─── Material for this exercise
-- ==== Sys2Proof/WellFormed.lean ====
section
/-! DEFINITION. Which instructions an encoding admits. The field widths of the table are in the types of the
operands; the one thing left to check is the length of a byte string (R91: 0 to 65535). -/

namespace Sys2Proof

/-- A byte string that the data-in port can carry (R91). -/
def wellFormedString (s : List (BitVec 8)) : Bool := decide (s.length ≤ Config.streamMax)

/-- The check of one instruction. -/
def wellFormed : Instr → Bool
  | .datSetRaw _ s => wellFormedString s
  | .datSetEnc _ s => wellFormedString s
  | .cmdSetParam _ s => wellFormedString s
  | .ackSetResp _ s => wellFormedString s
  | .ntcSet _ s => wellFormedString s
  | .expEnc s => wellFormedString s
  | .expDec s => wellFormedString s
  | .sndData _ _ s => wellFormedString s
  | .sndCmd _ s => wellFormedString s
  | .sndCmdAck _ s => wellFormedString s
  | .sndAck _ s => wellFormedString s
  | .sndNotice s => wellFormedString s
  | .typeDataRaw _ => true
  | .typeDataEnc _ => true
  | .typeCommand _ _ => true
  | .typeAck _ _ => true
  | .typeNotice _ _ => true
  | .typeReserved _ _ _ => true
  | .frmClear _ => true
  | .frmPut _ _ => true
  | .frmGet _ => true
  | .frmResetLen _ _ => true
  | .frmExtent _ => true
  | .frmLd _ _ => true
  | .frmSt _ _ _ => true
  | .frmMeta _ => true
  | .hdrReset _ _ => true
  | .hdrLen _ => true
  | .hdrType _ => true
  | .hdrEnc _ => true
  | .hdrFrag _ => true
  | .hdrAckReq _ => true
  | .hdrId _ => true
  | .hdrSetLen _ _ => true
  | .hdrSetType _ _ => true
  | .hdrSetEnc _ _ => true
  | .hdrSetFrag _ _ => true
  | .hdrSetAckReq _ _ => true
  | .hdrSetId _ _ => true
  | .hdrUpdLen _ => true
  | .hdrDispatch _ => true
  | .hdrPack _ _ _ _ _ => true
  | .hdrUnpack _ => true
  | .datDecode _ => true
  | .datGet _ => true
  | .cmdSetOp _ _ => true
  | .cmdGetOp _ => true
  | .cmdGetParam _ => true
  | .ackSetOp _ _ => true
  | .ackGetOp _ => true
  | .ackGetResp _ => true
  | .ntcGet _ => true
  | .sndSeq => true
  | .sndXmit _ => true
  | .rcvListen _ _ => true

end Sys2Proof
end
──────
== What is expected ==
A faithful copy of every record is required; output it in full.

== Answer to this task ==
-- ==== Sys2Proof/WellFormed.lean ====
section
/-! DEFINITION. Which instructions an encoding admits. The field widths of the table are in the types of the
operands; the one thing left to check is the length of a byte string (R91: 0 to 65535). -/

namespace Sys2Proof

/-- A byte string that the data-in port can carry (R91). -/
def wellFormedString (s : List (BitVec 8)) : Bool := decide (s.length ≤ Config.streamMax)

/-- The check of one instruction. -/
def wellFormed : Instr → Bool
  | .datSetRaw _ s => wellFormedString s
  | .datSetEnc _ s => wellFormedString s
  | .cmdSetParam _ s => wellFormedString s
  | .ackSetResp _ s => wellFormedString s
  | .ntcSet _ s => wellFormedString s
  | .expEnc s => wellFormedString s
  | .expDec s => wellFormedString s
  | .sndData _ _ s => wellFormedString s
  | .sndCmd _ s => wellFormedString s
  | .sndCmdAck _ s => wellFormedString s
  | .sndAck _ s => wellFormedString s
  | .sndNotice s => wellFormedString s
  | .typeDataRaw _ => true
  | .typeDataEnc _ => true
  | .typeCommand _ _ => true
  | .typeAck _ _ => true
  | .typeNotice _ _ => true
  | .typeReserved _ _ _ => true
  | .frmClear _ => true
  | .frmPut _ _ => true
  | .frmGet _ => true
  | .frmResetLen _ _ => true
  | .frmExtent _ => true
  | .frmLd _ _ => true
  | .frmSt _ _ _ => true
  | .frmMeta _ => true
  | .hdrReset _ _ => true
  | .hdrLen _ => true
  | .hdrType _ => true
  | .hdrEnc _ => true
  | .hdrFrag _ => true
  | .hdrAckReq _ => true
  | .hdrId _ => true
  | .hdrSetLen _ _ => true
  | .hdrSetType _ _ => true
  | .hdrSetEnc _ _ => true
  | .hdrSetFrag _ _ => true
  | .hdrSetAckReq _ _ => true
  | .hdrSetId _ _ => true
  | .hdrUpdLen _ => true
  | .hdrDispatch _ => true
  | .hdrPack _ _ _ _ _ => true
  | .hdrUnpack _ => true
  | .datDecode _ => true
  | .datGet _ => true
  | .cmdSetOp _ _ => true
  | .cmdGetOp _ => true
  | .cmdGetParam _ => true
  | .ackSetOp _ _ => true
  | .ackGetOp _ => true
  | .ackGetResp _ => true
  | .ntcGet _ => true
  | .sndSeq => true
  | .sndXmit _ => true
  | .rcvListen _ _ => true

end Sys2Proof
end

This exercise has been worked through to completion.